Mindset changes a key challenge
Koo spoke of the challenges of digital transformation from a business perspective, noting the shift in mindsets it has required at Southern Cross.
“I think that any transformation is going to take some energy and resilience in approaching it."
"And my experience with this journey so far is...[I would] boil it down to two kind of big rocks that I wanted to lift around mindsets.”
“So for the engineers, I would say that the mindset is actually shifting away from delivering more features into how do you reduce the cognitive load so that you can shift the customer experience sooner – how do you create self-service capability for your end customers.”
“And for management, mindset wise is actually, please create a growth mindset for your teams, because these things are still new, and give that space for the engineers to excel.”
Need for transformation partner critical
Koo said that a key realisation for Southern Cross was that to achieve digital transformation, some of the work needed to outsourced.
“The other big rock that I had was really around talent, on how we operate."
"New Zealand is a tight labour market, so how do we attract talent to operate in that?

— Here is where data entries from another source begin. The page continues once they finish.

-- ==== Sys2Proof/Machine/RegMap.lean ====
section
/-!
DEFINITION. The register space (21): which addresses are registers, their pages, the masks of their writable
and frozen fields and their reset values, and reading the live and shadow copies.
-/

namespace Sys2Proof.Machine

/-! ## Layout of the writable registers -/

/-- A register with RWS fields: its page, the mask of those fields, the mask of the frozen ones (R747), and
the reset value of the whole register. -/
structure RegInfo where
  page : Nat
  rws : Nat
  frozen : Nat := 0
  reset : Nat := 0
deriving DecidableEq, Repr

/-- The mask of bits [hi:lo]. -/
def fm (hi lo : Nat) : Nat := (2 ^ (hi + 1 - lo) - 1) <<< lo

/-- All 32 bits. -/
def fAll : Nat := 2 ^ 32 - 1

/-- The mask of the DST_SEL fields SPACE, SLOT, WINDOW and EPOCH (R434, R478). -/
def fDest : Nat := fm 29 26 + fm 17 0

/-- A register all of whose RWS fields are frozen. -/
def regF (page rws reset : Nat) : Option RegInfo := some { page := page, rws := rws, frozen := rws, reset := reset }

/-- A register none of whose RWS fields is frozen. -/
def regU (page rws reset : Nat) : Option RegInfo := some { page := page, rws := rws, reset := reset }

/-- Offsets are words. -/
def inWords (o lo n : Nat) : Bool := decide (lo ≤ o) && decide (o < lo + 4 * n)

/-- The output registers of an ISP context, by offset from OUTo_CTRL (R434). -/
def outInfo (page o : Nat) : Option RegInfo :=
  match o with
  | 0x00 => some { page := page, rws := fm 31 21 + fm 19 0, frozen := fm 31 26, reset := 2 ^ 26 + 2 ^ 16 }
  | 0x04 => regU page fDest 0
  | 0x08 => regU page fAll 0
  | 0x0C => regU page fAll 0
  | 0x10 => regU page (fm 23 0) 0
  | 0x14 => regU page fAll 0
  | 0x18 => regU page fAll 0
  | 0x1C => regU page fAll 0
  | 0x20 => regU page fAll 0
  | _ => none

/-- The registers of an ISP context's page (R434) and its tuning block (R426), by offset in the page. -/
def ispInfo (page o : Nat) : Option RegInfo :=
  match o with
  | 0x0C => regF page (fm 26 16 + fm 8 8 + fm 2 0) (0x80 <<< 16)
  | 0x10 => regF page (fm 15 0) 0x0BB8
  | 0x14 => regU page fDest 0
  | 0x18 => regU page (fm 27 0) (2 ^ 24)
  | 0x1C => regU page (fm 12 0) 0
  | 0x1A4 => regU page (fm 7 0) 0
  | 0x1A8 => regU page fAll 0
  | 0x1AC => regU page fAll 0
  | 0x1B0 => regU page fAll 0
  | 0x1B4 => regU page fAll 0x3F80_0000
  | 0x1B8 => regU page fAll 0x3F80_0000
  | 0x1BC => regU page fAll 0x3F80_0000
  | 0x200 => regU page (fm 1 0) 0
  | 0x204 => regU page (fm 27 16 + fm 11 0) 0
  | 0x208 => regU page (fm 27 16 + fm 11 0) 0
  | 0x20C => regU page fAll 0
  | 0x210 => regU page fAll 0
  | 0x214 => regU page (fm 7 0) 0
  | 0x230 => regU page (fm 15 0) 0
  | 0x234 => regU page fAll 0
  | 0x238 => regU page (fm 15 0) 0
  | 0x700 => regU page (fm 11 0) 0
  | _ =>
    if inWords o 0x100 48 then outInfo page ((o - 0x100) % 0x40)
    else if inWords o 0x220 4 then regU page fAll 0
    else if inWords o 0x240 234 then regU page fAll 0
    else if inWords o 0x600 64 then regU page (fm 27 16 + fm 11 0) 0
    else none

/-- The registers of the CAMERA and ISP block (R434), by offset in the block. -/
def camInfo (o : Nat) : Option RegInfo :=
  let b := 0x0020_0000
  if o = 0x10 then regU b (fm 31 31 + fm 21 0) 0x10
  else if inWords o 0x80 32 then regU b (fm 4 0) 0
  else if inWords o 0x1000 256 then
    let p := b + o / 0x100 * 0x100
    match o % 0x100 with
    | 0x08 => regF p (fm 19 6) (0x5DC * 2 ^ 8 + 2 ^ 7)
    | 0x0C => regF p (fm 12 0) (0xE4 * 2 ^ 5)
    | _ => none
  else if inWords o 0x2000 128 then
    let p := b + o / 0x40 * 0x40
    match o % 0x40 with
    | 0x08 => some { page := p, rws := fm 25 8, frozen := fm 25 12 + fm 10 8, reset := 0x2C * 2 ^ 14 + 2 ^ 12 }
    | 0x0C => regF p fAll 0
    | _ => none
  else if inWords o 0x3000 128 then
    let p := b + o / 0x100 * 0x100
    if o % 0x100 = 8 then regF p fAll (2 ^ 31 + 0x190 * 2 ^ 16 + 0x30D4) else none
  else if inWords o 0x8000 0x2000 then ispInfo (b + o / 0x800 * 0x800) (o % 0x800)
  else none

/-- The registers of the AUDIO and WAYSIDE block (R478), by offset in the block. -/
def audInfo (o : Nat) : Option RegInfo :=
  let a := 0x0021_0000
  let w := 0x0021_1000
  match o with
  | 0x10 => regF a (fm 24 16 + fm 4 0) (0xFF * 2 ^ 16 + 0x18)
  | 0x40 => regU a fDest 0
  | 0x50 => regU a fDest 0
  | 0x44 => regU a fAll 0
  | 0x54 => regU a fAll 0
  | 0x48 => regU a (fm 31 31 + fm 23 16 + fm 7 0) (8 * 2 ^ 16 + 10)
  | 0x58 => regU a (fm 31 31 + fm 23 16 + fm 7 0) (8 * 2 ^ 16 + 10)
  | 0x1010 => regF w (fm 7 0) 1
  | 0x1014 => regU w (fm 15 0) 0x0BB8
  | 0x1018 => regU w (fm 11 0) 0x5DC
  | _ => if inWords o 0x20 8 then regU a (fm 15 0) 0x1000 else none

/-- The registers of the GUARDRAIL block (R503), by offset in the block. -/
def grdInfo (o : Nat) : Option RegInfo :=
  let b := 0x0022_0000
  if inWords o 0x40 8 then regF b (fm 8 8 + fm 3 0) 0
  else if o = 0x60 then regF b (fm 15 8 + fm 1 0) 0x500
  else if inWords o 0x80 16 then
    match o % 0x10 with
    | 0x0 => regF b (fm 31 30 + fm 19 0) (2 ^ 16 + 0x3E8)
    | 0xC => regF b (fm 31 16 + fm 3 0) (0x1388 * 2 ^ 16 + 0xF)
    | _ => regF b fAll 0
  else if inWords o 0xC0 16 then regF b (fm 15 14 + fm 11 0) 0
  else if o = 0x100 then regU b (fm 15 0) 0x1F4
  else none

/-- The registers of the ETHERNET and LANES block (R510, R733), by offset in the block. -/
def ethInfo (o : Nat) : Option RegInfo :=
  let b := 0x0023_0000
  let p := 0x0023_0400
  if o = 0x10 then regU b (fm 15 0) 0xB86A
  else if o = 0x14 ∨ o = 0x18 ∨ o = 0x40 ∨ inWords o 0x20 8 then regU b fAll 0
  else if o = 0x410 then regF p (fm 31 30 + fm 26 24 + fm 7 0) 0
  else if o = 0x414 ∨ o = 0x418 then regF p fAll 0
  else if inWords o 0x500 128 then
    if o % 8 = 0 then regU p (fm 31 30 + fm 26 24 + fm 8 0) 0 else regU p (fm 26 24 + fm 8 0) 0
  else none

/-- The default service targets in units of 20 ns (R587). -/
def portTarget (p : Nat) : Nat :=
  if p ≤ 8 then 100 else match p with
    | 9 => 200
    | 10 => 500
    | 11 => 250
    | 12 => 1000
    | 13 => 25000
    | 14 => 2500
    | _ => 0

/-- The registers of the DDR block (R607), by offset in the block. -/
def ddrInfo (o : Nat) : Option RegInfo :=
  let b := 0x0003_8000
  if o = 0x8010 then regF b (fm 31 13) (0xFF * 2 ^ 24 + 3 * 2 ^ 20 + 2 ^ 16 + 2 ^ 14)
  else if inWords o 0x8040 16 then regU b (fm 15 0) (portTarget ((o - 0x8040) / 4))
  else if o = 0x8080 then regU b (fm 15 0) 0x320
  else if o = 0x8084 then regU b fAll 0x400
  else if o < 0x8000 then
    match o % 0x1000 with
    | 0x10 => regF b fAll 0x1610_1616
    | 0x14 => regF b fAll 0x344A_2248
    | 0x18 => regF b (fm 31 10) 0xDC18_3000
    | _ => none
  else none

/-- The registers of the remaining blocks: CLOCKS and RESET (R775), POWER (R633), PCIE (R753), ODOMETER and
TRAFFIC (R705), RELIABILITY (R704). -/
def otherInfo (a : Nat) : Option RegInfo :=
  match a with
  | 0x0001_0010 => regU 0x0001_0000 (fm 1 0) 1
  | 0x0002_0010 => regU 0x0002_0000 (fm 7 0) 0x3C
  | 0x0002_001C => regU 0x0002_0000 (fm 15 0) 0x3E8
  | 0x0002_0020 => regU 0x0002_0000 fAll 0
  | 0x0024_0010 => regF 0x0024_0000 (fm 7 7 + fm 3 0) 0xB
  | 0x0027_0050 => regU 0x0027_0000 (fm 31 30 + fm 7 0) (3 * 2 ^ 30 + 2)
  | 0x0027_0060 => regU 0x0027_0000 (fm 31 31 + fm 7 0) (2 ^ 31 + 0x18)
  | 0x0027_0074 => regU 0x0027_0000 (fm 15 0) 0x258
  | _ => if inWords a 0x0026_0040 8 then regU 0x0026_0000 (fm 31 31 + fm 27 24 + fm 7 0) 0 else none

/-- The layout of a register with RWS fields. -/
def regInfo (a : Nat) : Option RegInfo :=
  if a % 4 ≠ 0 then none
  else match a / 0x1_0000 with
    | 0x20 => camInfo (a % 0x1_0000)
    | 0x21 => audInfo (a % 0x1_0000)
    | 0x22 => grdInfo (a % 0x1_0000)
    | 0x23 => ethInfo (a % 0x1_0000)
    | 0x03 => ddrInfo (a % 0x1_0000)
    | _ => otherInfo a

/-- A run of `n` registers reaches the ISP contexts' pages, whose writes act for a context (R416, R542). -/
def namesIsp (addr n : Nat) : Bool := decide (addr < 0x0021_0000) && decide (0x0020_8000 < addr + 4 * n)

/-! ## Live and shadow values (R739) -/

/-- The live copy of a register. -/
def live (s : State) (a : Nat) : Nat :=
  match tget? s.regs.live a with
  | some w => w.toNat
  | none => match regInfo a with
    | some i => i.reset
    | none => 0

/-- The shadow copy of a register. -/
def shadow (s : State) (a : Nat) : Nat :=
  match tget? s.regs.shadow a with
  | some w => w.toNat
  | none => match regInfo a with
    | some i => i.reset
    | none => 0

/-! ## Pages (R738) -/

/-- The pages whose ENABLE is a writable field, by base address. -/
def enablePages : List Nat :=
  [0x0003_8000, 0x0020_0000, 0x0021_0000, 0x0021_1000, 0x0022_0000, 0x0023_0000, 0x0023_0400, 0x0024_0000] ++
  (List.range 4).map (fun n => 0x0020_1000 + n * 0x100) ++ (List.range 8).map (fun m => 0x0020_2000 + m * 0x40) ++
  (List.range 2).map (fun i => 0x0020_3000 + i * 0x100) ++ (List.range 16).map (fun c => 0x0020_8000 + c * 0x800)

/-- The pages whose ENABLE always reads 1 but which take commits. -/
def alwaysPages : List Nat := [0x0001_0000, 0x0002_0000, 0x0026_0000, 0x0027_0000]

/-- A page's words after reset: the Ethernet page alone resets enabled (R510). -/
def pageReset (p : Nat) : Page := { enable := p == 0x0023_0000 }

/-- A page's words. -/
def pageAt (s : State) (p : Nat) : Page := (tget? s.regs.pages p).getD (pageReset p)

/-- Whether a page is enabled. -/
def pageOn (s : State) (p : Nat) : Bool := alwaysPages.contains p || (pageAt s p).enable

/-- Change a page's words. -/
def modPage (s : State) (p : Nat) (f : Page → Page) : State :=
  { s with regs := { s.regs with pages := tset s.regs.pages p (f (pageAt s p)) } }

/-- The page base of an ISP context, a stream and a receiver. -/
def ispPage (c : Nat) : Nat := 0x0020_8000 + c * 0x800
def strPage (m : Nat) : Nat := 0x0020_2000 + m * 0x40
def rxPage (n : Nat) : Nat := 0x0020_1000 + n * 0x100

/-- Write bits of a register's shadow (R739, R747): frozen fields keep their value while the page is enabled,
and the write of one sets FROZEN_WRITE. -/
def writeShadow (s : State) (a v : Nat) (i : RegInfo) : State :=
  let on := pageOn s i.page
  let keep := fAll - (if on then i.rws - i.frozen else i.rws)
  let new := (shadow s a &&& keep) ||| (v &&& (fAll - keep))
  let s1 := { s with regs := { s.regs with shadow := tset s.regs.shadow a (BitVec.ofNat 32 new) } }
  if on ∧ i.frozen ≠ 0 then modPage s1 i.page (fun p => { p with frozenWrite := true }) else s1

/-- Every shadow of a page becomes live (R741, R748). -/
def pageLive (s : State) (p : Nat) : State :=
  let mine := s.regs.shadow.filter (fun e => match regInfo e.1 with
    | some i => i.page == p
    | none => false)
  { s with regs := { s.regs with live := mine.foldl (fun t e => tset t e.1 e.2) s.regs.live } }

/-! ## What other blocks read of the camera registers (R417, R418) -/

/-- The enabled ISP contexts. -/
def ispsOn (s : State) : List Nat := (List.range 16).filter (fun c => pageOn s (ispPage c))

/-- An enabled ISP context of the owner names an object as an output's destination (R418). -/
def ispNames (s : State) (c h : Nat) : Bool :=
  (ispsOn s).any (fun i => (tget? s.cam.owners i == some c) && [0, 1, 2].any (fun o =>
    let ctl := live s (ispPage i + 0x100 + 0x40 * o)
    bit ctl 31 && bits ctl 27 26 == 0 && ctl % 0x1_0000 == h))

end Sys2Proof.Machine
end

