/-- A header is valid for an object (R214, R225): its stream holds its index and lies within the object's storage. -/
def headerOk (o : Obj) (h : Bytes) : Bool :=
  decide (64 + 4 * (o.tilesM1 + 1) ≤ field h 0x18 8) && decide (field h 0x18 8 ≤ (o.storedM1 + 1) * 4096) &&
  h.take 4 == [0x49, 0x42, 0x43, 0x31] && field h 4 1 == o.coding &&
  field h 5 1 == (if o.fmt = 7 then 0xF else o.fmt) && decide (field h 6 2 ≤ (if o.coding = 1 then 1 else 0)) &&
  field h 8 4 == o.tilesM1 + 1 && field h 0xC 4 == 0 && field h 0x10 8 == (o.tilesM1 + 1) * 4096 &&
  (slice h 0x20 32).all (· == 0)

/-- Read and expand tile `i` of a coded object: the strip, if the stream carries strips, and the elements. A
stream whose first 64 bytes are zero, and an index entry of 0, expand to zeros (R809). -/
def codedTile (s : State) (x : Ctx) (o : Obj) (i : Nat) : Except Reason (Option Bytes × Bytes) :=
  match homeRead s x o 0 64 with
  | .error r => .error r
  | .ok h =>
    if h.all (· == 0) then .ok (some (zeros (64 * codesPerRow o.fmt)), zeros 4096)
    else if !headerOk o h then .error .ibcMalformed
    else
      let sl := stripLen o.coding o.fmt (field h 6 2)
      let strip := fun (b : Bytes) => if field h 6 2 % 2 = 1 then some b else none
      match homeRead s x o (64 + 4 * i) 4 with
      | .error r => .error r
      | .ok ib =>
        if leNat ib = 0 then .ok (strip (zeros sl), zeros 4096)
        else if field h 0x18 8 < leNat ib * 16 + 4 then .error .ibcMalformed
        else match homeRead s x o (leNat ib * 16) 4 with
          | .error r => .error r
          | .ok ph =>
            if field h 0x18 8 < leNat ib * 16 + leNat ph / 65536 then .error .ibcMalformed
            else match homeRead s x o (leNat ib * 16) (leNat ph / 65536) with
              | .error r => .error r
              | .ok p => match Ibc.expand o.coding o.fmt sl p with
                | none => .error .ibcMalformed
                | some (st, t) => .ok (strip st, t)

/-- Read tile `i` of an object for Convoy (R186, R209): the upper copy when there is one, else the home; a
coded home is expanded. -/
def objTile (s : State) (x : Ctx) (o : Obj) (i : Nat) : Except Reason (Option Bytes × Bytes) :=
  match o.upper with
  | some u => (upperRead s x u i).map (fun b => (none, b))
  | none =>
    if o.coding = 0 then (homeRead s x o (i * 4096) 4096).map (fun b => (none, b))
    else codedTile s x o i

/-- Write tile `i` into a coded home (R809): `fresh` starts a rebuild of the whole stream. The answer is the
reason it fails (R226), or the state. -/
def codedWrite (s : State) (x : Ctx) (o : Obj) (i : Nat) (fresh : Bool) (strip tile : Bytes) : Except Reason State :=
  let tiles := o.tilesM1 + 1
  match (if fresh then .ok [] else homeRead s x o 0 64 : Except Reason Bytes) with
  | .error r => .error r
  | .ok h0 =>
    let new := fresh || h0.all (· == 0)
    let s1 := if new then homeWrite s x o 0 (streamHeader o.coding o.fmt tiles (streamBase tiles) ++ zeros (4 * tiles)) else s
    let stored := if new then streamBase tiles else roundUp (field h0 0x18 8) 16
    let flags := if new then (if o.coding = 1 ∧ codesPerRow o.fmt ≠ 0 then 1 else 0) else field h0 6 2
    let sl := stripLen o.coding o.fmt flags
    let p := Ibc.compress o.coding o.fmt (strip.take sl ++ zeros (sl - strip.length)) tile
    if (o.storedM1 + 1) * 4096 < stored + p.length then .error .ibcOversize
    else
      let s2 := homeWrite s1 x o stored p
      let s3 := homeWrite s2 x o (64 + 4 * i) (leBytes 4 (stored / 16))
      .ok (homeWrite s3 x o 0x18 (leBytes 8 (stored + p.length)))

/-- Write tile `i` of an object for Convoy (R186, R209): into the upper copy, which becomes DIRTY, or the home. The answer
carries the object's new entry, or the reason for which the access fails (R579, R667, R754). -/
def objTileWrite (s : State) (x : Ctx) (o : Obj) (i : Nat) (fresh : Bool) (strip tile : Bytes) :
    Except Reason (State × Obj) :=
  match tierFault s (match o.upper with
    | some u => u.tier
    | none => o.homeTier) with
  | some r => .error r
  | none => match o.upper with
    | some u => .ok (upperWrite s x u i tile, { o with dirty := true })
    | none =>
      if o.coding = 0 then .ok (homeWrite s x o (i * 4096) tile, o)
      else (codedWrite s x o i fresh strip tile).map (fun a => (a, o))

/-- Write a DIRTY upper copy back to its home (R198), tile by tile; `n` tiles remain. A tile that fails ends it, and the tiles
already stored stand (R226). -/
def writeBackTiles (s : State) (x : Ctx) (o : Obj) (u : Upper) : Nat → Nat → State × Option Reason
  | 0, _ => (s, none)
  | n + 1, i =>
    match upperRead s x u i with
    | .error r => (s, some r)
    | .ok b =>
      match objTileWrite s x { o with upper := none } i (i == 0) [] b with
      | .error r => (s, some r)
      | .ok (s1, _) => writeBackTiles s1 x o u n (i + 1)

/-- The bytes stored at an object's home (R537): the tiles of an uncoded object, or the stored-size bound of a
coded one. -/
def storedBytes (o : Obj) : Nat := if o.coding = 0 then (o.tilesM1 + 1) * 4096 else (o.storedM1 + 1) * 4096

/-- The stored length of tile `i` at an object's home (R397): its payload, when the object is coded. -/
def homeTileLen (s : State) (x : Ctx) (o : Obj) (i : Nat) : Nat :=
  if o.coding = 0 then 4096
  else match homeRead s x o (64 + 4 * i) 4 with
    | .error _ => 0
    | .ok ib => match homeRead s x o (leNat ib * 16) 4 with
      | .error _ => 0
      | .ok h => if leNat ib = 0 then 0 else leNat h / 65536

"You know, aspirationally, we want to look at each of our engineers and say you can do everything, but in reality we might not be able to afford it, even if we managed to find them,” Koo said.
"We are still an insurance company at heart, operating as a not-for-profit."
"We actually want to move into cloud first and also want to have security in mind as well."
"So having those criterions for us to choose, we have learned a few lessons...we can't do everything in house, otherwise we'll have a big team to operate in."
"So this is how Deloitte comes into play when they have led the pioneer stage of project for us."